Björklund began designing for IKEA in 1980 and over the following decade produced some of the company's most enduring pieces from that period. The Klinte easy chair, with its tubular steel frame and suspended seat in natural saddle leather, has become the design most commonly associated with his name. Its formal clarity and material directness reflected the Scandinavian approach to functional seating without conceding any of the sculptural intelligence that made the chair stand apart from simpler utilitarian production. The Skye chaise longue followed a similar logic, extending the body rather than containing it, and both pieces circulate actively on the European vintage market today.
The Polhem sofa and armchair, also for IKEA, took a different direction. Lacquered bentwood arms, metal wire leg supports, and removable leather cushions gave the Polhem a structural expressiveness that was frankly postmodern in character, more interested in how the object declared its own construction than in any inherited Scandinavian restraint. The Gotland two-seater, with its solid pine frame and striped fabric, occupied a more vernacular register, drawing on Swedish rural furniture without becoming nostalgic about it.
Outside of furniture, Björklund designed the Sony TC-D5 Pro II portable cassette recorder in 1982, a piece that won international recognition for its precision and ergonomic intelligence.

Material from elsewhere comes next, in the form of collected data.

-- ==== Sys2Proof/Laws/Keeps/Channels.lean ====
section
/-!
SUPPORT. What the operations of Machine/Channels.lean leave as it was.
-/
set_option linter.all false
set_option linter.unusedTactic false
set_option linter.unreachableTactic false
namespace Sys2Proof.Machine

@[simp] theorem State.malformedPacket_keeps (s : State) (h : Pkt) (op : Nat) : (s.malformedPacket h op).kept = s.kept := by
  simp [State.malformedPacket]

@[simp] theorem State.pendingReply_keeps (s : State) (w : Waiting) : (s.pendingReply w).kept = s.kept := by
  simp [State.pendingReply]

@[simp] theorem State.messageDropped_keeps (s : State) (n : Nat) : (s.messageDropped n).kept = s.kept := by
  simp [State.messageDropped]

@[simp] theorem State.inbandMessage_keeps (s : State) (m : ChannelMsg) : (s.inbandMessage m).kept = s.kept := by
  unfold State.inbandMessage
  (try dsimp only)
  (repeat' split) <;> simp

@[simp] theorem State.spiSessionSet_keeps (s : State) (m : ChannelMsg) : (s.spiSessionSet m).kept = s.kept := by
  simp [State.spiSessionSet]

@[simp] theorem State.spiTake_keeps (s : State) (m : ChannelMsg) : (s.spiTake m).kept = s.kept := by
  simp [State.spiTake]

@[simp] theorem State.spiMessage_keeps (s : State) (m : ChannelMsg) : (s.spiMessage m).kept = s.kept := by
  unfold State.spiMessage
  (repeat' split) <;> simp

@[simp] theorem State.spiReadReply_keeps (s : State) : s.spiReadReply.kept = s.kept := by
  simp [State.spiReadReply]

@[simp] theorem State.spiReadStatus_keeps (s : State) : s.spiReadStatus.kept = s.kept := by
  simp [State.spiReadStatus]

@[simp] theorem State.sessionTimeout_keeps (s : State) : s.sessionTimeout.kept = s.kept := by
  simp [State.sessionTimeout]

@[simp] theorem State.latchEnd_keeps (s : State) (n src : Nat) : (s.latchEnd n src).kept = s.kept := by
  unfold State.latchEnd
  (try dsimp only)
  (repeat' split) <;> simp

@[simp] theorem State.linkReset_keeps (s : State) : s.linkReset.kept = s.kept := by
  simp [State.linkReset]

@[simp] theorem State.bufferLost_keeps (s : State) (w : Waiting) : (s.bufferLost w).kept = s.kept := by
  unfold State.bufferLost
  (repeat' split) <;> first | rfl | simp

@[simp] theorem State.dmaDisable_keeps (s : State) (n : Nat) (x : DmaTarget) : (s.dmaDisable n x).kept = s.kept := by
  unfold State.dmaDisable
  (repeat' split) <;> simp

@[simp] theorem State.dmaError_keeps (s : State) (n : Nat) (x : DmaTarget) : (s.dmaError n x).kept = s.kept := by
  simp [State.dmaError]

@[simp] theorem State.copyDone_keeps (s : State) (w : Waiting) : (s.copyDone w).kept.pending = s.kept.pending ∧ (s.copyDone w).kept.life = s.kept.life ∧ (s.copyDone w).kept.lifeLog = s.kept.lifeLog ∧ (s.copyDone w).kept.ownerHash = s.kept.ownerHash ∧ (s.copyDone w).kept.minSvn = s.kept.minSvn ∧ (s.copyDone w).kept.boot = s.kept.boot ∧ (s.copyDone w).kept.tap = s.kept.tap ∧ (s.copyDone w).kept.grants = s.kept.grants ∧ (s.copyDone w).kept.timeOwner = s.kept.timeOwner ∧ (s.copyDone w).kept.ref = s.kept.ref ∧ (s.copyDone w).kept.delays = s.kept.delays ∧ (s.copyDone w).kept.challenge = s.kept.challenge ∧ (s.copyDone w).kept.errMin = s.kept.errMin := by
  unfold State.copyDone
  (repeat' split) <;> simp

@[simp] theorem State.sqTailWrite_keeps (s : State) (n : Nat) (v : W32) : (s.sqTailWrite n v).kept = s.kept := by
  simp [State.sqTailWrite]

@[simp] theorem State.rqHeadWrite_keeps (s : State) (n : Nat) (v : W32) : (s.rqHeadWrite n v).kept = s.kept := by
  simp [State.rqHeadWrite]

@[simp] theorem State.evtConsWrite_keeps (s : State) (n : Nat) (v : W32) : (s.evtConsWrite n v).kept = s.kept := by
  simp [State.evtConsWrite]

@[simp] theorem State.queueEnable_keeps (s : State) (n : Nat) : (s.queueEnable n).kept = s.kept := by
  simp [State.queueEnable]

@[simp] theorem State.queueDisable_keeps (s : State) (n : Nat) : (s.queueDisable n).kept = s.kept := by
  simp [State.queueDisable]

@[simp] theorem State.pendingHeld_keeps (s : State) (x : HeldCmd) : (s.pendingHeld x).kept = s.kept := by
  simp [State.pendingHeld]

end Sys2Proof.Machine
end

The commission reflected the breadth of his practice: he was an industrial designer in the full sense, not confined to interiors or furnishings. He also taught industrial design at Lund University and was a member of the Association of Swedish Designers, receiving the Excellent Swedish Design Award twice during his career. Tord Björklund died in 2018.
At auction his furniture appears mainly through Malmö and Stockholm-area houses, consistent with his southern Swedish base. Pairs of Klinte armchairs have sold for up to 9,654 SEK and a single Skye lounge chair has reached 4,434 SEK. Demand is steady for the IKEA pieces from the 1980s in good leather condition, with pairs consistently attracting more competitive bidding than single chairs.